Dust.js was a great templating engine, maintained and then abandoned by LinkedIn. After looking for an equivalent that was lightweight and performant, we ended up rewriting it from scratch — with zero dependencies and modern async/await patterns.

Key Features

  • Fully Async: Built with async/await, all rendering returns Promises
  • High Performance: Optimized compilation and rendering engine
  • HTML-safe by default: All output is HTML-encoded unless you opt out
  • Zero Dependencies: Lightweight and fast
  • Express Integration: Works as an Express view engine

Benchmark

We benchmark Igo Dust against other templating engines (Mustache, Handlebars, EJS, Pug, …) — see arnaudm/templating-engine-bench for the latest numbers.

Tooling

The VSCode extension for Igo Dust is available on the marketplace (also vendored as the syntax grammar in this site).

Differences from Dust.js

Igo Dust is not a drop-in replacement for Dust.js. It shares a similar syntax but has important differences:

1. Dot notation required in loops and sections

Inside a loop or section, you must use . to access properties of the current item:

js
// Template
{#users}{.name}{/users}

Without the dot, {name} looks up the root context, not the current item. This is the biggest difference from Dust.js.
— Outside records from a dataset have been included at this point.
/-- Encapsulate to the peer's agreement key; none while the generator cannot serve it. -/
def linkEncaps (s : State) (k : Nat) (m : HelloMsg) : Option State :=
  (draw s 32).map fun r =>
    let e := Config.kemEncaps 0x0103 m.agreeKey r.1
    modLink r.2 k fun l => { l with helloRx := some m, ctTx := padTo 1568 e.1, secretTx := padTo 32 e.2 }

/-- A peer's epoch is noted; one that differs from the last is a restart of the peer (R413). -/
def noteEpoch (s : State) (pos : Nat) (epoch : DWord) : State :=
  let s1 := match Map.get? s.topo.peerEpoch pos with
    | some e => if e = epoch then s else peerRestart s pos
    | none => s
  { s1 with topo := { s1.topo with peerEpoch := Map.put s1.topo.peerEpoch pos epoch } }

/-- HELLO (R409, R413): the initiator sends its ciphertext at once. None while the generator cannot serve the encapsulation. -/
def onHello (s : State) (k : Nat) (msg : HelloMsg) : Option State :=
  let l := getLink s k
  if l.st ≠ .keying || l.helloRx.isSome then some s
  else match helloCause s msg with
    | some c => some (linkFail s k c)
    | none =>
      (linkEncaps s k msg).map fun s1 =>
        let s2 := noteEpoch s1 (l.peer.getD 0) msg.epoch
        if initiator s2 k then linkSend s2 k (.kemSig (getLink s2 k).ctTx []) else s2

/-- This side's signed message of the exchange is sent, once. -/
def sendSigned (s : State) (k : Nat) (t : Bytes) (mk : Bytes → LinkMsg) : Option State :=
  if (getLink s k).signed then some s
  else (draw s 32).map fun r =>
    linkSend (modLink r.2 k fun l => { l with signed := true }) k (mk (linkSign r.2 t r.1))

/-- KEM_SIG (R409): a signature needs both ciphertexts, so the initiator's first one comes without. -/
def onKemSig (s : State) (k : Nat) (ct sig : Bytes) : Option State :=
  let l := getLink s k
  if l.st ≠ .keying || l.helloRx.isNone || l.kemDone then some s
  else
    let t := transcript s k ct
    if (sig ≠ [] || initiator s k) && !linkVerify s k t sig then some (linkFail s k 4)
    else
      let ss := linkDecaps s ct
      (sendSigned s k t (.kemSig l.ctTx)).map fun s1 =>
        if sig = [] then s1
        else
          let keys := linkKeys s k ss t
          modLink s1 k fun x => { x with secretRx := ss, kemDone := true, keyTx := keys.1, keyRx := keys.2 }

/-- Moves of a link that comes back: those ended are called off, those committed are confirmed again (Table 152). -/
def resumeMoves (s : State) (k : Nat) : State :=
  let ms := s.topo.moves.filter fun m => m.link == k && (m.aborted || m.committed)
  let s1 : State := { s with topo := { s.topo with moves := s.topo.moves.filter fun m => !(m.link == k && m.aborted) } }
  ms.foldl (fun t m => linkSend t k (if m.aborted then .xferAbort m.id else .xferCommit m.id)) s1

/-- LINK_KEYED (R409): both signatures are good; sequences start at 0. -/
def execLinkKeyed (link : Fin 8) (s : State) : Out :=
  .next (
    let k := link.val
    let l := getLink s k
    if l.st ≠ .keying || !l.kemDone || !linksMayTrain s then s
    else
      let s1 := modLink s k fun x => { x with
        st := widthState x.retired, seqTx := 0, seqRx := 0, resend := [], replays := 0, signed := false,
        credits := Vector.replicate 4 Config.channelCredits, owed := 0 }
      let s2 : State := { s1 with
        topo := { s1.topo with
          ended := s1.topo.ended.filter fun p => l.peer != some p,
          downSince := Map.keep s1.topo.downSince fun p _ => l.peer != some p } }
      retryBerth (drainBack (resumeMoves s2 k) k))

/-- REKEY_START (R407, R410): 2^36 packets start a rekey, and 2^37 without one fail the link. -/
def execRekeyStart (link : Fin 8) (s : State) : Out :=
  .next (
    let k := link.val
    let l := getLink s k
    if !carrying l || l.seqTx.toNat < 2 ^ 36 then s
    else if 2 ^ 37 ≤ l.seqTx.toNat then linkFail s k 7
    else if l.rekeying || l.newTx ≠ [] || !linksMayTrain s then s
    else match draw s 32 with
      | none => s
      | some (nonce, s1) =>
        let m := myHello s1 nonce
        linkSend (modLink s1 k fun x => { x with
          rekeying := true, signed := false, helloTx := some m, helloRx := none, ctTx := [], secretTx := [] }) k
          (.rekey m [] []))

/-- This side's part of a rekey that the peer started, or goes on with (R410). -/
def rekeyPart (s : State) (k : Nat) (msg : HelloMsg) : Option State :=
  let s0 := if (getLink s k).rekeying then some s
    else (draw s 32).map fun r => modLink r.2 k fun x => { x with
      rekeying := true, signed := false, helloTx := some (myHello r.2 r.1), helloRx := none, ctTx := [], secretTx := [] }
  s0.bind fun s1 => if (getLink s1 k).helloRx.isSome then some s1 else linkEncaps s1 k msg

/-- Answer to a rekey message: its ciphertext, its signature, or the new keys (R410). -/
def rekeyAnswer (s : State) (k : Nat) (ct sig : Bytes) : Option State :=
  let l := getLink s k
  let hello := l.helloTx.getD (myHello s [])
  let t := transcript s k ct
  if ct = [] then some (linkSend s k (.rekey hello l.ctTx []))
  else if sig = [] then sendSigned s k t (.rekey hello l.ctTx)
  else if !linkVerify s k t sig then some (linkFail s k 4)
  else (sendSigned s k t (.rekey hello l.ctTx)).map fun s1 =>
    let keys := linkKeys s k (linkDecaps s ct) t
    modLink s1 k fun x => { x with rekeying := false, signed := false, newTx := keys.1, newRx := keys.2 }

/-- REKEY (R410): steps 1 to 4 of R409 again, while traffic flows. -/
def onRekey (s : State) (k : Nat) (msg : HelloMsg) (ct sig : Bytes) : Option State :=
  if !carrying (getLink s k) then some s
  else match helloCause s msg with
    | some c => some (linkFail s k c)
    | none => (rekeyPart s k msg).bind fun s1 => rekeyAnswer s1 k ct sig

/-- What a message of the keying exchange does. -/
def keyingEffect (s : State) (k : Nat) (m : LinkMsg) : Option State :=
  match m with
  | .hello h => onHello s k h
  | .kemSig ct sig => onKemSig s k ct sig
  | .rekey h ct sig => onRekey s k h ct sig
  | _ => some s

/-- Messages of the exchange that a link held are taken in order, up to the first that must wait longer. -/
def takeList (k : Nat) : List LinkMsg → State → State
  | [], s => s
  | m :: r, s =>
    match keyingEffect (returnCredits (modLink s k fun l => { l with inbox := r }) k m) k m with
    | some t => takeList k r t
    | none => s

/-- Take what a link's inbox holds, while links may key (R407). -/
def takeInbox (s : State) (k : Nat) : State := if linksMayTrain s then takeList k (getLink s k).inbox s else s

/-- A message of the keying exchange arrives. Where links may not key it is acknowledged and waits in its buffer, so that no exchange and no
rekey goes on there (R407, R412). -/
def onKeying (s : State) (head : PktHead) (m : LinkMsg) : State :=
  let k := head.link.val
  onFrame s k m head.seq head.check fun t =>
    if linksMayTrain t && (getLink t k).inbox == [] then keyingEffect (returnCredits t k m) k m
    else some (takeInbox (modLink t k fun l => { l with inbox := l.inbox ++ [m] }) k)

/-- HELLO (R409, R413). -/
def execHello (head : PktHead) (msg : HelloMsg) (s : State) : Out := .next (onKeying s head (.hello msg))

/-- KEM_SIG (R409). -/
def execKemSig (head : PktHead) (ct sig : Bytes) (s : State) : Out := .next (onKeying s head (.kemSig ct sig))

/-- REKEY (R410). -/
def execRekey (head : PktHead) (msg : HelloMsg) (ct sig : Bytes) (s : State) : Out := .next (onKeying s head (.rekey msg ct sig))

/-- What the links held while they might not key goes on (R407). -/
def takeInboxes (s : State) : State := (List.range 8).foldl takeInbox s

/-- MODE_RESUME (R39). -/
def execModeResume (cid : Nat) (s : State) : Out :=
  .next (runTurn s cid 0x72 (fun c => firstErr [keeperOperands c [], require (s.sys.mode == .held) .badParam 0]) fun _ =>
    let s1 : State := { setMode s s.sys.heldReturn 4 with sys := { (setMode s s.sys.heldReturn 4).sys with
      byAlarm := false, heldReturn := .dormant } }
    if opposed s 2 then s else takeInboxes (retryBerth (done (recordMode (resumeTimers s1)) cid 0)))

/-! ### Lanes, retraining and retries (R406, R416) -/

/-- Half of a lane. -/
def halfOf (lane : Nat) : BitVec 8 := if lane < 4 then lowHalf else 0xF0

/-- The LANE_RETIRED record. -/
def retireHalf (s : State) (k lane : Nat) : State :=
  record (modLink s k fun l => { l with retired := l.retired ||| halfOf lane }) 0x100C k (leBytes 1 lane)

/-- LANE_FAILURE (R416). -/
def execLaneFailure (link : Fin 8) (lane : Fin 8) (s : State) : Out :=
  .next (
    let k := link.val
    let l := getLink s k
    if l.retired.getLsbD lane.val || !(carrying l || l.st == .keying || l.st == .retraining) then s
    else if l.retired ≠ 0 then linkFail s k 5
    else if l.st = .keying then linkFail (retireHalf s k lane.val) k 5
    else if l.st = .retraining then retireHalf s k lane.val
    else startRetrain (retireHalf s k lane.val) k)

/-- RETRAIN_DONE (R406, R414): traffic resumes with a replay. -/
def execRetrainDone (link : Fin 8) (lanes : BitVec 8) (s : State) : Out :=
  .next (
    let k := link.val
    let l := getLink s k
    if l.st ≠ .retraining then s
    else if !widthOk l.retired lanes then linkFail s k 5
    else retryBerth (drainBack (replayAll (modLink s k fun x => { x with st := widthState x.retired }) k) k))

/-- FAILED_RETRY (R406, R407): 100 ms after its entry a FAILED link trains again; a named link that R407 kept UNUSED
trains once it may. -/
def execFailedRetry (link : Fin 8) (s : State) : Out :=
  .next (
    let k := link.val
    let l := getLink s k
    if !linksMayTrain s || l.peer.isNone then s
    else if l.st = .unused then startTraining s k
    else if l.st = .failed && 10000000 ≤ tickNat s - l.failedAt.toNat && l.retired ≠ 0xFF then startTraining s k
    else s)

/-- PEER_TIMEOUT (R425): 1 s after its last link became FAILED. -/
def execPeerTimeout (position : Fin 8) (s : State) : Out :=
  .next (
    let p := position.val
    if !s.topo.ended.contains p && !peerReached s p &&
        (Map.get? s.topo.downSince p).any (fun t => decide (100000000 ≤ tickNat s - t.toNat)) then
      (let s1 := peerRestart s p
       { s1 with topo := { s1.topo with ended := insertNat p s1.topo.ended } })
    else s)

/-- TPREF_LOSS (R437): every link goes down with cause 1. -/
def execTprefLoss (s : State) : Out := .next ((List.range 8).foldl (fun t k => linkFail t k 1) s)

/-- PEER_LOST (R407): cause 8. -/
def execPeerLost (link : Fin 8) (s : State) : Out := .next (linkFail s link.val 8)

/-! ### Forwarded commands (R418 to R420) -/

/-- A command of a peer as this device holds it; it has passed R65 on its own device. -/
def peerCmd (s : State) (k number fn : Nat) (worldS : Bool) (cls : BitVec 6) (entry : Bytes) : Cmd :=
  { newCmd s fn 0 0 (padTo 64 entry) with
    worldS := worldS, cls := cls, grants := 0, origin := some (k, number), originPos := (getLink s k).peer.getD 0 }

/-- CMD (R418): the owning device makes every check of R138. -/
def execCmd (head : PktFrom) (number fn : Nat) (worldS : Bool) (cls : BitVec 6) (entry : Bytes) (chk : PktCheck) (s : State) :
    Out :=
  .next (onPacket s head.link.val (.cmd ((getLink s head.link.val).peer.getD 0) number fn worldS cls entry) head.seq chk fun t =>
    let c := peerCmd t head.link.val number fn worldS cls entry
    startCmd { t with cmds := t.cmds ++ [c], nextId := t.nextId + 1 } c.id)

/-- The command of this device that a peer runs over a link. -/
def forwardedOn (s : State) (k number : Nat) : Option Cmd := (getCmd s number).filter fun c => c.phase == .forwarded k

/-- IN_PULL (R418): the input is read from host memory. -/
def execInPull (head : PktFrom) (number offset len : Nat) (chk : PktCheck) (s : State) : Out :=
  .next (onPacket s head.link.val (.inPull number offset len) head.seq chk fun t =>
    match forwardedOn t head.link.val number with
    | none => t
    | some _ => askPulls (modCmd t number fun x => { x with pulls := x.pulls ++ [(offset, len)] }) number)

/-- Bytes put at an offset of a buffer that may be shorter. -/
def bufAt (b : Bytes) (off : Nat) (d : Bytes) : Bytes := overwrite (padTo (max b.length off) b) off d

/-- IN_DATA (R418): the input is whole when its last byte has come. -/
def execInData (head : PktFrom) (number offset : Nat) (data : Bytes) (chk : PktCheck) (s : State) : Out :=
  .next (onPacket s head.link.val (.inData number offset data) head.seq chk fun t =>
    match t.cmds.find? fun c => c.origin == some (head.link.val, number) && c.asked && c.input.isNone with
    | none => t
    | some c =>
      modCmd t c.id fun x =>
        if (bufAt x.buf offset data).length < inLen x.entry then { x with buf := bufAt x.buf offset data }
        else { x with buf := [], input := some (padTo (inLen x.entry) (bufAt x.buf offset data)) })

/-- OUT_DATA (R418): output bytes go to OUT_IOVA in the order they come; what cannot be written waits for the completion. -/
def execOutData (head : PktFrom) (number offset : Nat) (data : Bytes) (chk : PktCheck) (s : State) : Out :=
  .next (onPacket s head.link.val (.outData number offset data) head.seq chk fun t =>
    match forwardedOn t head.link.val number with
    | none => t
    | some c =>
      let t1 := modCmd t number fun x => { x with buf := bufAt x.buf offset data }
      if offset = c.sent && canReq t c.fn then
        emitWrite (modCmd t1 number fun x => { x with sent := x.sent + data.length }) c.fn (outIova c.entry + BitVec.ofNat 64 offset) data
      else t1)

/-- Number of a granule of a device on the board. -/
def boardGranule (pos g : Nat) : Nat := pos * 131072 + g

/-- Bytes a created key is counted as; the length of an OAEP message is not in the command (log 45). -/
def remoteLen (e : Bytes) : Option Nat :=
  if opcode e = 0x0610 then some 32 else if opcode e = 0x0105 then some 256 else newKeyLen e

/-- Where a berth's charge stands: its position and index, which no other berth of the board has. -/
def boardBerth (h : Nat) : Nat := handlePos h * 65536 + handleIdx h

/-- A berth on another device, and where it is charged to, changed. -/
def modRemote (s : State) (h : Nat) (f : RemoteBerth → RemoteBerth) : State :=
  { s with fns := Map.update s.fns fun _ x => { x with remoteBerths := Map.modify x.remoteBerths (boardBerth h) f } }

/-- Charges of a function once a berth of the board has moved: under its new handle, or none here once it is home, nor its keys'. -/
def renameRemote (home old new : Nat) (x : Fn) : Fn :=
  match Map.get? x.remoteBerths (boardBerth old) with
  | none => x
  | some b =>
    let rest := Map.del x.remoteBerths (boardBerth old)
    if handlePos new = home then { x with remoteBerths := rest, remoteKeys := Map.keep x.remoteKeys fun g _ => !b.binds g }
    else { x with remoteBerths := Map.put rest (boardBerth new) b }

/-- The granule of the board that a command's key operand names: by 0x1_FFFF, slot 0 of the berth it names (R138, R419). -/
def remoteRef (s : State) (e : Bytes) : Option Nat :=
  let h := handleOf e
  if keyRef e = 0x1FFFF then (s.fns.findSome? fun x => Map.get? x.2.remoteBerths (boardBerth h)).bind (·.slot0)
  else some (boardGranule (handlePos h) (keyRef e))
You can also rename the iterator with it=:

js
{#users it="user"}{user.name}{/users}

2. No hierarchical scope chain

Dust.js searches up a scope chain to resolve variables. Igo Dust uses a flat context with explicit save/restore. Inside a section, only .property accesses the current context — there is no automatic fallback to parent contexts.

3. Empty arrays are falsy

In Igo Dust, [] evaluates to false in conditionals:

js
{?items}Has items{:else}No items{/items}
// With items = [] → "No items"

4. Async rendering only

All rendering methods return Promises. There is no callback-based API.

Quick Start

js
const dust = require('@igojs/dust');

const result = await dust.render('Hello, {name}!', { name: 'World' });
// => Hello, World!

Installation

bash
npm install @igojs/dust

Using with Express

js
const express = require('express');
const dust = require('@igojs/dust');
const app = express();

dust.configure({
  views: './views',
  cache: app.get('env') === 'production',
});

app.engine('dust', dust.engine);
app.set('view engine', 'dust');
app.set('views', './views');

app.get('/', (req, res) => {
  res.render('welcome/index', { name: 'World' });
});

app.listen(3000);

Template (views/welcome/index.dust):

html
<!DOCTYPE html>
<html>
<head><title>{title}</title></head>
<body>
  <h1>Hello, {name}!</h1>
</body>
</html>

Using the API

js
const dust = require('@igojs/dust');

// Render from string
const html = await dust.render('<h1>Hello, {name}!</h1>', { name: 'World' });

// Render from file
dust.configure({ views: './templates' });
const html = await dust.renderFile('template.dust', { name: 'World' });

Configuration

js
dust.configure({
  views:      './views',   // Template directory
  cache:      true,        // Cache compiled templates (recommended in production)
  htmlencode: true,        // HTML-encode all output (default: true)
  htmltrim:   true,        // Trim whitespace (default: true)
});
OptionTypeDefaultDescription
viewsstring'./views'Directory containing template files
cachebooleanfalseCache compiled templates
htmlencodebooleantrueHTML-encode all output (prevents XSS)
htmltrimbooleantrueRemove line breaks and trim whitespace

Next Steps

  • Basics — Syntax fundamentals
  • Loops — Iterating over arrays and objects
  • Logic — Conditional rendering
  • Helpers — Built-in and custom helpers
  • Filters — Output transformation
  • Partials — Template reuse and layouts
  • API — Full API reference

Released under the ISC license.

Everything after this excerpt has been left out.